When asked by the moderator about “the day after,” Kemp said: “The IDF has no option whatsoever, apart from to stay in control of Gaza from now on. It doesn’t matter what anyone else thinks; it doesn’t matter what President Biden might want to happen.
“What is absolutely certain is that the IDF must maintain security control of Gaza. It means either a permanent IDF presence inside the whole of Gaza, or it means the creation of a one- or two-mile buffer zone on the inside of the Gaza border that no one is allowed to go into and that the IDF can police.”
About the general population of Gaza, Kemp said: ”The reality in Gaza is that the vast majority of allegedly innocent civilians support Hamas. Even when they see the horrors that Hamas has brought on them, they still support Hamas. And there will be efforts to have a Hamas 2.”
Murray concurred that it is a “very bleak necessity” for Israel to stay in Gaza. For how long? “Call me a pessimist,” Kemp said, “but I would say forever.”
Both Kemp and Murray spend time visiting the wounded in hospitals. On a recent visit, Murray met a farmer from a border kibbutz who had lost his wife, son, and both his legs in the Oct. 7 Hamas terrorist attack. He told Murray: “I have been a leftist all my life. I now want to look out on nothing but potato fields from here to the Mediterranean.”
Commented Murray: “Who can risk living beside these people? Nobody else in the world would be expected to have to put up with that. I think you should have the right to live in peace and know that the border you have does not contain genocidal maniacs on the other side who want to kill you.”
A prominent reverend from Kenya, who also directs the Israel Allies Foundation African office, has accused the United Nations of having “an obsession with antisemitism.”
Speaking to The Jerusalem Post via WhatsApp a few days after he returned to his country from a solidarity mission in Israel, Rev. Dennis Nthumbi said that “the war against Hamas has exposed the decay in the UN and its moral rot that has led to the molestation of its statutes.”
He accused the UN of becoming so preoccupied with the Israel-Hamas conflict “because it hates Jews” that it has failed to offer a response to real genocides – one in his area – namely the genocides of the Rohingya Muslim minority in Myanmar in Southeast Asia and the Masalit civilians in Sudan.

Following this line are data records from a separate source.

-- ==== Sys2Proof/Syntax.lean ====
section
/-! DEFINITION. The syntax: one constructor per row of spec/opcode_table.json (30 R112). -/

namespace Sys2Proof

/-- A stream's bit order, ORD (00 R10, 20 R84): 0 = LSB-first, 1 = MSB-first. -/
inductive BitOrder where
  | lsb
  | msb
  deriving DecidableEq, Repr

/-- A command (30 R112). Fields A and B are 8-bit unsigned values used as they are (30 R111), kept as numbers; a flag
field is its bit 0. The operands ARG0 to ARG3 are not part of the word: a meaning reads the latched copies. -/
inductive Instr where
  /-- NOP, OPC 0x00 (45 R353). -/
  | nop
  /-- BS_INIT, OPC 0x01, A[0] = ORD (40 R143). -/
  | bsInit (ord : BitOrder)
  /-- BS_APPEND, OPC 0x02, A = width (40 R144). -/
  | bsAppend (width : Nat)
  /-- BS_READ_BIT, OPC 0x03 (40 R145). -/
  | bsReadBit
  /-- HUF_BUILD_CANON, OPC 0x10, A = slot (41 R163). -/
  | hufBuildCanon (slot : Nat)
  /-- HUF_BUILD_WEIGHTED, OPC 0x11, A = slot (41 R165). -/
  | hufBuildWeighted (slot : Nat)
  /-- HUF_GET_CODE, OPC 0x12, A = slot (41 R167). -/
  | hufGetCode (slot : Nat)
  /-- HUF_ENCODE, OPC 0x13, A = slot (41 R173). -/
  | hufEncode (slot : Nat)
  /-- HUF_MATCH, OPC 0x14, A = slot (41 R170). -/
  | hufMatch (slot : Nat)
  /-- HUF_DECODE_BS, OPC 0x15, A = slot (41 R171). -/
  | hufDecodeBs (slot : Nat)
  /-- LZW_DEC_START, OPC 0x20, A[0] = ORD, B = L (42 R202). -/
  | lzwDecStart (ord : BitOrder) (lit : Nat)
  /-- LZW_ENC_START, OPC 0x21, A[0] = ORD, B = L (42 R220). -/
  | lzwEncStart (ord : BitOrder) (lit : Nat)
  /-- DFL_DEC_START, OPC 0x30 (43 R240). -/
  | dflDecStart
  /-- DFL_ENC_START, OPC 0x31, A = block mode (44 R290). -/
  | dflEncStart (mode : Nat)
  /-- FEED, OPC 0x40, A[0] = COMPLETE (45 R343). -/
  | feed (complete : Bool)
  /-- SESSION_END, OPC 0x41 (45 R342). -/
  | sessionEnd
  /-- LZ77_MATCH, OPC 0x50 (44 R292). -/
  | lz77Match
  /-- SOFT_RESET, OPC 0x7F (45 R354). -/
  | softReset
  deriving DecidableEq, Repr

end Sys2Proof
end

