-- ==== Sys2Proof/Machine/Session.lean ====
section
/-! DEFINITION. What every session shares (45): start and end, the output primitives OutByte and OutAppendField, the input primitives InBit, InField and InAlign, and the outcome of one parse unit. -/

namespace Sys2Proof.Machine

/-! ### Sessions -/

/-- `SessionStart(mode, ord, L, out = (base, cap), bmode)` (45 R341); "every mode-specific field of the previous session
is discarded" (log 12). -/
def sessionStart (mode : Mode) (ord : BitOrder) (lit : Nat) (base cap : Word) (bmode : Nat) (s : State) : State :=
  { s with
    ses := { Session.released with
      mode := mode, ord := ord, lit := BitVec.ofNat 4 lit, bmode := BitVec.ofNat 2 bmode, sstate := .active,
      outBase := base, outCap := cap }
    lz := LzwDec.unused, le := LzwEnc.unused, df := DflDec.unused }

/-- `SessionDone()`: SSTATE becomes DONE (45 R347). -/
def sessionDone (s : State) : State := { s with ses := { s.ses with sstate := .done } }

/-- The session part of `SessionError(E, D)`: SSTATE, SERR, st.serr_detail and S_BITPOS (45 R358). -/
def markSessionError (e : Err) (s : State) : State :=
  { s with ses := { s.ses with sstate := .error, serr := e.code, serrDetail := e.detail, bitpos := 0 } }

/-! ### Output -/

/-- `OutByte(b)` (45 R357). -/
def outByte (b : Byte) (s : State) : Run :=
  if s.ses.outLen = s.ses.outCap then .fail s Err.outputFull
  else .ok { s.engWrite (s.ses.outBase.toNat + s.ses.outLen.toNat) b with
    ses := { s.ses with outLen := s.ses.outLen + 1, outBits := s.ses.outBits + 8 } }

/-- A field of w bits does not fit the output region (45 R355). -/
def Session.outFull (ses : Session) (w : Nat) : Bool :=
  decide (bytesOfBits (ses.outBits.toNat + w) > ses.outCap.toNat) || decide (ses.outBits.toNat + w > 2 ^ 32 - 1)

/-- `OutAppendField(v, w)` (45 R355). -/
def outAppendField (v w : Nat) (s : State) : Run :=
  if w = 0 then .ok s
  else if s.ses.outFull w then .fail s Err.outputFull
  else .ok { s.putBits s.ses.ord s.ses.outBase.toNat s.ses.outBits.toNat (fieldBits s.ses.ord v w) with
    ses := { s.ses with
      outBits := word (s.ses.outBits.toNat + w), outLen := word (bytesOfBits (s.ses.outBits.toNat + w)) } }

/-- `OutCode(c, w) = OutAppendField(rev_w(c), w)` (44 R296). -/
def outCode (c : HufCode) (s : State) : Run := outAppendField (revBits c.width c.code) c.width s

/-! ### Input -/

/-- The input region a FEED presents: its address and its length in bytes. -/
structure Input where
  base : Nat
  len : Nat
  deriving DecidableEq, Repr

/-- The outcome of a read phase: a value and the new cursor, not enough input, or an error (45 R345). -/
inductive Read (α : Type) where
  | got (value : α) (cursor : Nat)
  | needMore
  | bad (e : Err)
  deriving DecidableEq, Repr

/-- `InBit()` at cursor `c`: none when "c >= 8n" (45 R356). -/
def inBit (s : State) (inp : Input) (c : Nat) : Option Bool :=
  if 8 * inp.len ≤ c then none else some (s.bitAt [c] s.ses.ord inp.base c)

/-- The next `w` input bits in stream order (45 R356). -/
def inBits (s : State) (inp : Input) : (w c : Nat) → Option (List Bool)
  | 0, _ => some []
  | w + 1, c =>
    match inBit s inp c with
    | none => none
    | some b => (inBits s inp w (c + 1)).map (b :: ·)

/-- `InField(w)` at cursor `c` (45 R356). -/
def inField (s : State) (inp : Input) (w c : Nat) : Read Nat :=
  match inBits s inp w c with
  | none => .needMore
  | some bits => .got (fieldValue s.ses.ord bits) (c + w)

/-- `DecodeSym(T)` at cursor `c` (43 R245). -/
def decodeSym (s : State) (inp : Input) (t : HufTable) (c : Nat) : Read Nat :=
  let r := t.readSymbol fun n => inBit s inp (c + n)
  match r.1 with
  | .found symbol _ => .got symbol (c + r.2)
  | .needMore => .needMore
  | .malformed => .bad Err.noCode

/-! ### Parse units -/

/-- The outcome of one parse unit (45 R345, R346): it lacked input and had no effect, it raised an error, or it
completed with the cursor past its bits. -/
inductive UnitResult where
  | needMore
  | raised (s : State) (e : Err)
  | completed (s : State) (cursor : Nat)
  deriving DecidableEq, Repr

/-- Go on with a unit after a read of its read phase, which has no effect on the state (45 R345). -/
def Read.then {α : Type} (r : Read α) (s : State) (f : α → Nat → UnitResult) : UnitResult :=
  match r with
  | .got a c => f a c
  | .needMore => .needMore
  | .bad e => .raised s e

/-- The end of a unit whose effect phase ran, its read phase having ended at cursor `c` (45 R345). -/
def Run.endUnit (r : Run) (c : Nat) : UnitResult :=
  match r with
  | .ok s => .completed s c
  | .fail s e => .raised s e

end Sys2Proof.Machine
end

“The UN is no longer useful,” Nthumbi said. “Abolish it. All sane member nations should either demand a refund or a leadership change.”
He also accused the United Nations Relief and Works Agency for Palestine Refugees in the Near East (UNRWA) of “running an education system that is enshrined on the principles of jihadism” with an objective of “churning out child terrorists” and the United Nations Children’s Fund (UNICEF) of disregarding the slaughter of Israeli children on October 7.
Nthumbi is a senior, though unofficial, adviser to Kenya’s president, William Ruto, whom he accompanied on a mission to Israel in May. Both Ruto and Nthumbi are devout Christians who believe their biblical obligation is to support Israel.